↓

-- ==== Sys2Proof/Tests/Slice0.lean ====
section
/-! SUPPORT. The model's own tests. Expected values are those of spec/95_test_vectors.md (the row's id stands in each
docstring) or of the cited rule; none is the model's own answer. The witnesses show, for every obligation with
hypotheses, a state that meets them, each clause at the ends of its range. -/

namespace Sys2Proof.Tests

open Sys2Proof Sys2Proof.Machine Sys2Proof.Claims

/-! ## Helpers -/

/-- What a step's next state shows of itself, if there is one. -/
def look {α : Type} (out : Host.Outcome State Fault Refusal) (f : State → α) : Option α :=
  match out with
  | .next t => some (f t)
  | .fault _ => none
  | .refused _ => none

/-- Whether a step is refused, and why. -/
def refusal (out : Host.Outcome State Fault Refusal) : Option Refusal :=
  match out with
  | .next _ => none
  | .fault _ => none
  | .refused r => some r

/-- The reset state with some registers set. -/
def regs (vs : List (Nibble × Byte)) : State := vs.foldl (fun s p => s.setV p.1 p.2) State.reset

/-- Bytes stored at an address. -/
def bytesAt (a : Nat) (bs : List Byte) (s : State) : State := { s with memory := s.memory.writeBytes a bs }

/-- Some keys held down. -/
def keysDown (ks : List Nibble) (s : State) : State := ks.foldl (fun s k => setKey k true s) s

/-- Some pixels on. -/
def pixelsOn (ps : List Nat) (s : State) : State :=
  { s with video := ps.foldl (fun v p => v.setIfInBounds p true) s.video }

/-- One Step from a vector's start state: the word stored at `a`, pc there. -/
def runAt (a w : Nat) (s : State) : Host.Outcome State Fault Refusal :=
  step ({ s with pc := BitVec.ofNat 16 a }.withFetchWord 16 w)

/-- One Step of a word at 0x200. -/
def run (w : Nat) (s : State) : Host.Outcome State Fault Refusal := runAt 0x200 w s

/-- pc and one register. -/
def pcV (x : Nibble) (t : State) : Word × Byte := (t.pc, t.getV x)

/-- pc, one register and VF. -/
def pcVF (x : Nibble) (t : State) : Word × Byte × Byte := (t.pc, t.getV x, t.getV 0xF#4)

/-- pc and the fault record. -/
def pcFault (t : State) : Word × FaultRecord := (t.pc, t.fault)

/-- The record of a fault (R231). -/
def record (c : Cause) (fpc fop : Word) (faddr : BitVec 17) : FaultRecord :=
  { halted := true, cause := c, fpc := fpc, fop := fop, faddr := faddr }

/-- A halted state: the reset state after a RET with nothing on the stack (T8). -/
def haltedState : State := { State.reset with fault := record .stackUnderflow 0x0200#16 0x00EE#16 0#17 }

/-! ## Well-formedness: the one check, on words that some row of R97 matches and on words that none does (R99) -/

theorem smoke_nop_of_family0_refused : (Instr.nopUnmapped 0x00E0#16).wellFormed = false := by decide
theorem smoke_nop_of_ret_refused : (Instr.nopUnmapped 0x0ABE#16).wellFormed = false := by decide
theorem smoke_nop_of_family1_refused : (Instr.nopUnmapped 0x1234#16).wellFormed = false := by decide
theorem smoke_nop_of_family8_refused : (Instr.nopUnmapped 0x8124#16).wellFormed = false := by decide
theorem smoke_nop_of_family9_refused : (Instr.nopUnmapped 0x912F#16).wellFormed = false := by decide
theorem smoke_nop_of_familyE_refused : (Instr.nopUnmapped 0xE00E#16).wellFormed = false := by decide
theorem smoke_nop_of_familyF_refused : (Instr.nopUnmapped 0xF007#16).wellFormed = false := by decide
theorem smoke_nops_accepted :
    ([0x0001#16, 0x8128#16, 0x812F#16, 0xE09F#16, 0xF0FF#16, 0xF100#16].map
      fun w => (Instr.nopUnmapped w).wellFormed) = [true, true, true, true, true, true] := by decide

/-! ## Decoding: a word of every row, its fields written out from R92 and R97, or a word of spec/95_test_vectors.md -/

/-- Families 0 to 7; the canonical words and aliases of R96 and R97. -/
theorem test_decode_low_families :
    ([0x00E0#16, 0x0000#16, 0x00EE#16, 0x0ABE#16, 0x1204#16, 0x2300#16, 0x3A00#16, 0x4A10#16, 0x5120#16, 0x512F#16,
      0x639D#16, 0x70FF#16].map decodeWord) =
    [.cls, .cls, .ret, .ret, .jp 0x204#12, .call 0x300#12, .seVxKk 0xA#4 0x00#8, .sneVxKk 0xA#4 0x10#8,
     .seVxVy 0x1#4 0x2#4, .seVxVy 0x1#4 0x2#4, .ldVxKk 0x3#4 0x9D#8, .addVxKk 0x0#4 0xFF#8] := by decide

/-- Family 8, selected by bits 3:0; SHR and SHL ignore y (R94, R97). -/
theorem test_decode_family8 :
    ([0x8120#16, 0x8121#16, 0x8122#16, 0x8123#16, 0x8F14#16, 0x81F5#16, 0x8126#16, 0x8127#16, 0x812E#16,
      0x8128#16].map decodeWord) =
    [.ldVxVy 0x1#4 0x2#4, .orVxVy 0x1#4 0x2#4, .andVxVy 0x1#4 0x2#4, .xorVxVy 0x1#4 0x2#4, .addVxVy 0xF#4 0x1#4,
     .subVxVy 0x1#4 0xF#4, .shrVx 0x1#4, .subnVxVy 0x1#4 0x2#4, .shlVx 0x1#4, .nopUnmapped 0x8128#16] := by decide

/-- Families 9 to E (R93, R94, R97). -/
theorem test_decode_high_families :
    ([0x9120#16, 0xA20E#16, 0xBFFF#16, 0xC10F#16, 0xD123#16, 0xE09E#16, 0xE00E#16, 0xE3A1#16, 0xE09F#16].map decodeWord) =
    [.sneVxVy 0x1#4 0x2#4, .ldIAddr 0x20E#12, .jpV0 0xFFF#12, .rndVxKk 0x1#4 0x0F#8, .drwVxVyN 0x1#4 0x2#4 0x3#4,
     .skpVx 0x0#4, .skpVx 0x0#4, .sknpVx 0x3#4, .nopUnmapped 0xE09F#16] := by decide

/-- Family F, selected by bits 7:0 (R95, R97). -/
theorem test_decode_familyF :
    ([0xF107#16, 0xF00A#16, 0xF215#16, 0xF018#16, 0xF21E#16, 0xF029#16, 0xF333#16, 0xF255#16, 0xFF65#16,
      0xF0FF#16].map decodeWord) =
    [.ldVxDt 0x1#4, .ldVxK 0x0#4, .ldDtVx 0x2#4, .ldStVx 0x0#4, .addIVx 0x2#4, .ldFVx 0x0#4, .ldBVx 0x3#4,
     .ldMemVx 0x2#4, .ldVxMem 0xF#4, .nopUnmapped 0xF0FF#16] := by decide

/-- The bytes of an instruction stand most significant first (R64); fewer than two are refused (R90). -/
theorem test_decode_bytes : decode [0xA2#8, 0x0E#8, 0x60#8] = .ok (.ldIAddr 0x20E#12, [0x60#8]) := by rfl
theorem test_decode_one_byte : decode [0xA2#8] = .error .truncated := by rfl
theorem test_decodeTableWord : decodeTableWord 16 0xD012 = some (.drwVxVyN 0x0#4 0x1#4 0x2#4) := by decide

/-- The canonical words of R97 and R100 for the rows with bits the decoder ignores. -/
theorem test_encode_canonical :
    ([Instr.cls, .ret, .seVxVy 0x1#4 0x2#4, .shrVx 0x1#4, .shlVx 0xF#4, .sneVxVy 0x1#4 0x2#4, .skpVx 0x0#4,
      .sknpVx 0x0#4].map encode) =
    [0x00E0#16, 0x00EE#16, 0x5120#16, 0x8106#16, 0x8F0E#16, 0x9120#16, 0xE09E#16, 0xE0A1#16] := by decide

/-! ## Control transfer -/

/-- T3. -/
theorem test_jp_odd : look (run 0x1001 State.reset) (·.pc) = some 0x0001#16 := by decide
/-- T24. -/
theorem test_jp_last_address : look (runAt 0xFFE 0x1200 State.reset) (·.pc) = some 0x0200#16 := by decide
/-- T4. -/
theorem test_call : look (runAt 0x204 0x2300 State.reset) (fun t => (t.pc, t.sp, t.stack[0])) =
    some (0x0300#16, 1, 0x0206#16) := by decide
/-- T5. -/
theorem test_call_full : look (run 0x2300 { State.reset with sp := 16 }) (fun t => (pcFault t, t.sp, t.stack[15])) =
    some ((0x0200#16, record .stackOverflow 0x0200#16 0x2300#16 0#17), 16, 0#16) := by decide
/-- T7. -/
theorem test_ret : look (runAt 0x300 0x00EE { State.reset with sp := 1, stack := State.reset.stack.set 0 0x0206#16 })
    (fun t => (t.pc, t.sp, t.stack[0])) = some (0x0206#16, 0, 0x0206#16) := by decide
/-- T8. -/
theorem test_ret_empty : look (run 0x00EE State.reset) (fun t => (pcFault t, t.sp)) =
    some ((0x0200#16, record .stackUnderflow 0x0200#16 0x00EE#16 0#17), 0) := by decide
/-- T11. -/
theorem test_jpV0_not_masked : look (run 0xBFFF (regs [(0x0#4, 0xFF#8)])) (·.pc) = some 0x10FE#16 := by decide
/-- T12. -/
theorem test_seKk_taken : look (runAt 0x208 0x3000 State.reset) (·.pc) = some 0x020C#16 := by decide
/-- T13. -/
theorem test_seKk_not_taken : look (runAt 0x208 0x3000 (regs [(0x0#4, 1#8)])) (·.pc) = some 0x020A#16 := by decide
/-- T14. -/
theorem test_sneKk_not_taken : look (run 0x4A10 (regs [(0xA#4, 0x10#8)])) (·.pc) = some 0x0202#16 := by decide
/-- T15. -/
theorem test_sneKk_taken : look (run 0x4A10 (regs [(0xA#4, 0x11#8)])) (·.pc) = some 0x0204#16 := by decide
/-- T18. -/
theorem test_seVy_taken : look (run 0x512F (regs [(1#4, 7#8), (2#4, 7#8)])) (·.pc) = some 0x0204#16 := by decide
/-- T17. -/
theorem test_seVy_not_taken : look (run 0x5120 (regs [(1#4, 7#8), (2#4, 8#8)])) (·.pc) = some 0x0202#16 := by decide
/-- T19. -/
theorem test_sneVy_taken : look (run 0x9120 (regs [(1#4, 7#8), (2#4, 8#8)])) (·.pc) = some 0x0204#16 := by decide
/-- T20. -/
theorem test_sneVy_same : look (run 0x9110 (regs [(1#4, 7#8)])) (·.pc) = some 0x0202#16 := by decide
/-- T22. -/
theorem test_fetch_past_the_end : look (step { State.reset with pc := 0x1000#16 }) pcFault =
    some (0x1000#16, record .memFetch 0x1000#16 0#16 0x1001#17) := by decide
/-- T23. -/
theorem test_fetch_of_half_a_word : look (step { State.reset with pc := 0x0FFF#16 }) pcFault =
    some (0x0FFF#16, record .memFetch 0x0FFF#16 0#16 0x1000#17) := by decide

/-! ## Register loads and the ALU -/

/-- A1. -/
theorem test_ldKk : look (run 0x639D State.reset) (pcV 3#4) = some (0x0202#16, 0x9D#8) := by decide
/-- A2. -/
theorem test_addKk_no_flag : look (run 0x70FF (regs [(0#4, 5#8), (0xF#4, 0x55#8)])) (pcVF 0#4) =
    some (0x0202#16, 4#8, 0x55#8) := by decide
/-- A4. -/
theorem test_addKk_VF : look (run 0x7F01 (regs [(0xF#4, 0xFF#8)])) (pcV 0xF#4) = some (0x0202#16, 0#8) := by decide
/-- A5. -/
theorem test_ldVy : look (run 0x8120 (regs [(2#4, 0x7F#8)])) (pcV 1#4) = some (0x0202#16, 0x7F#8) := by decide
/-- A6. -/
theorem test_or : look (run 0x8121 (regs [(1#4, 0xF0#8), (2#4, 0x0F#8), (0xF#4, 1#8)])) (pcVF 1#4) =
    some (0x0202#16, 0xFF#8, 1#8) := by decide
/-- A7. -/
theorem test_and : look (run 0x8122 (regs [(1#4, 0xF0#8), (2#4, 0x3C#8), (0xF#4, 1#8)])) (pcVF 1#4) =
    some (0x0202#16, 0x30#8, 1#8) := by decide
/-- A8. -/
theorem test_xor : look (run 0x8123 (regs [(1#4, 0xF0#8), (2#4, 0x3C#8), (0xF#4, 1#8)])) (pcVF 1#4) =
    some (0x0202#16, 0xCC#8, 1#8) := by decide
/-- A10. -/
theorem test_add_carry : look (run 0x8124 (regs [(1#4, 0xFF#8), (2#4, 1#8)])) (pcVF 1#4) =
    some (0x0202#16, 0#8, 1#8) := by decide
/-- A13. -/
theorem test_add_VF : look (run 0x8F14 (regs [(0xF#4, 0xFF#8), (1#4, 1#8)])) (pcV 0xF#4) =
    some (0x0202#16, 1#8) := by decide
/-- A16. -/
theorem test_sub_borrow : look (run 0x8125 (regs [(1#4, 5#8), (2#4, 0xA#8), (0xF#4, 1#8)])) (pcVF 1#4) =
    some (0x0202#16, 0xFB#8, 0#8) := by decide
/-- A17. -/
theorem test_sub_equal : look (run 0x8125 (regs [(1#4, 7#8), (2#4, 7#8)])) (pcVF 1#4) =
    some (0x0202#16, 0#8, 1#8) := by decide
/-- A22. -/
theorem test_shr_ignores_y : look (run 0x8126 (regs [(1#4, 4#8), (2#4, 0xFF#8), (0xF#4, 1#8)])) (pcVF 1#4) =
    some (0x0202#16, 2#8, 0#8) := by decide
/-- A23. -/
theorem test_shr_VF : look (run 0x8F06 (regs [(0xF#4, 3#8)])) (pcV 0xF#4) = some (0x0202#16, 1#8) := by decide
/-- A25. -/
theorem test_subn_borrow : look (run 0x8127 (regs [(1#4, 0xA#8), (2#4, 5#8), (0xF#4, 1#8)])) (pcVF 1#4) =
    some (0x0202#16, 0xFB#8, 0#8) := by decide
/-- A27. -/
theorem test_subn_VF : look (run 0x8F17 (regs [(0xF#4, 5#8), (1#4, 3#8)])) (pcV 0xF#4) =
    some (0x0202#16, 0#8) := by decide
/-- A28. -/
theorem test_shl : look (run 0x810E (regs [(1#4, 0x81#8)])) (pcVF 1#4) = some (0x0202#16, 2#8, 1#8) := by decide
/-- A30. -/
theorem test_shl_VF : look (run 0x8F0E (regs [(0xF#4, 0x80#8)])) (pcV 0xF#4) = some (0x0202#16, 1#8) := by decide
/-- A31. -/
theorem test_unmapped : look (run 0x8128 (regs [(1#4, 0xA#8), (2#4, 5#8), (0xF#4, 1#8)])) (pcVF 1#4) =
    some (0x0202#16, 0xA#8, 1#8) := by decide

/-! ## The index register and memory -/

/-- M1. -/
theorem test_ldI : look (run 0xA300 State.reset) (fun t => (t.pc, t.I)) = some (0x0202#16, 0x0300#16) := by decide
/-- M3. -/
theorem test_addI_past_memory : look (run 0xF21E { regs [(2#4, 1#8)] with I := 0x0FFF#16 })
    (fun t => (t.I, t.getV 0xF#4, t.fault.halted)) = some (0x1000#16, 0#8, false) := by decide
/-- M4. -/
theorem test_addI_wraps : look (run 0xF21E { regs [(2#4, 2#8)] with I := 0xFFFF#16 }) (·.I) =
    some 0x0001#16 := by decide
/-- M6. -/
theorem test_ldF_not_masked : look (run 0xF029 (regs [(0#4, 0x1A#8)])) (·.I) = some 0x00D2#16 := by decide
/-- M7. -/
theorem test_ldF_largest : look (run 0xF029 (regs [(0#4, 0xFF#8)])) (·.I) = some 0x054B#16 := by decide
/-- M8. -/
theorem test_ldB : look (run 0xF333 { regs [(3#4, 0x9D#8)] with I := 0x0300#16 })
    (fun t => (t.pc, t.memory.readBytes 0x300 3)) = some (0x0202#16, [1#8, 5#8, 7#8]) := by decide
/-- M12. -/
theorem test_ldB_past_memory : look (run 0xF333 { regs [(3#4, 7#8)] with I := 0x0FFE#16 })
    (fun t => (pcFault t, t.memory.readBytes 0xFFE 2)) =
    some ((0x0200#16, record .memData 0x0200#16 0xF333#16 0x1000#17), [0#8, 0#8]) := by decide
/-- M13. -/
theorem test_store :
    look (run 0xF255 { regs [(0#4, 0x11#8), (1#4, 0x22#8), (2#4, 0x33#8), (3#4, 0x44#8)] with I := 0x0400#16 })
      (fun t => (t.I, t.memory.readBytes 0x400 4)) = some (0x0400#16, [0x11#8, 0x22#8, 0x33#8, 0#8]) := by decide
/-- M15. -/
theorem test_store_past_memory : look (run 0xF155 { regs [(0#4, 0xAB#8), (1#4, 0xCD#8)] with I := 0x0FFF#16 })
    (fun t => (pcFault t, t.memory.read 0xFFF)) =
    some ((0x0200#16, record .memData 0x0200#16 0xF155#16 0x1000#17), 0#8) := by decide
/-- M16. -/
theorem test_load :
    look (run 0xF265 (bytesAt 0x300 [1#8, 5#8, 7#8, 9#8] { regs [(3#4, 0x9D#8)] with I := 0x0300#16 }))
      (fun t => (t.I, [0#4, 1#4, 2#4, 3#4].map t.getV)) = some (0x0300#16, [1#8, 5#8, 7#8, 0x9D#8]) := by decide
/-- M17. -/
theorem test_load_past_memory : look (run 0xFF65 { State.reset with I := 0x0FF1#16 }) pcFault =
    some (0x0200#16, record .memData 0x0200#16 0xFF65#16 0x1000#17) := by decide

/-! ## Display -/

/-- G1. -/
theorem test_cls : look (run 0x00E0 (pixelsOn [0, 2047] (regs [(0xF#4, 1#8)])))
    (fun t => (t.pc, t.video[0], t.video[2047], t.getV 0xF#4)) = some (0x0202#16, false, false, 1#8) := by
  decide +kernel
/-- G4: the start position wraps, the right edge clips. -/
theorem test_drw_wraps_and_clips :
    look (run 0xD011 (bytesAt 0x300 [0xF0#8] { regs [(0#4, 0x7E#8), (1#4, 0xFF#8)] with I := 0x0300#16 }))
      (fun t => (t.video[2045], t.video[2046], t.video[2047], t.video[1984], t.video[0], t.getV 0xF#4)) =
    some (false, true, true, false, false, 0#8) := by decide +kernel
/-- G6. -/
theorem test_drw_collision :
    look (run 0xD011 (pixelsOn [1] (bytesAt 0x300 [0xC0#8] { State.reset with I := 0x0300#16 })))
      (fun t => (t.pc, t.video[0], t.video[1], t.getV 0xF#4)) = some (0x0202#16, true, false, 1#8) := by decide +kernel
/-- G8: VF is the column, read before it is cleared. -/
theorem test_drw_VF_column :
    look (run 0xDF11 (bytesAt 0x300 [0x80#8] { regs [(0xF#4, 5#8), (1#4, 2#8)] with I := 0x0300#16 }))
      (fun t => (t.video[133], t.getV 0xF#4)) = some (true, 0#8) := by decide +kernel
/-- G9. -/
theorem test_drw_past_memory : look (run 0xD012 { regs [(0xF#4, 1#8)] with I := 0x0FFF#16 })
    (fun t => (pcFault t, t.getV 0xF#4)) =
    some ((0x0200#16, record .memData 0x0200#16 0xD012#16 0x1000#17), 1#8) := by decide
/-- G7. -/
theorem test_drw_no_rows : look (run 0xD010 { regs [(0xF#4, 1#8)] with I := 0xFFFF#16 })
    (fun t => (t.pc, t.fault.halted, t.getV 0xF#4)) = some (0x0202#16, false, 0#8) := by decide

↑

» **Your assignment**
Go through the records and pull out each line that includes the word "stored".

» **Exercise solution**
/-- Bytes stored at an address. -/
/-- One Step from a vector's start state: the word stored at `a`, pc there. -/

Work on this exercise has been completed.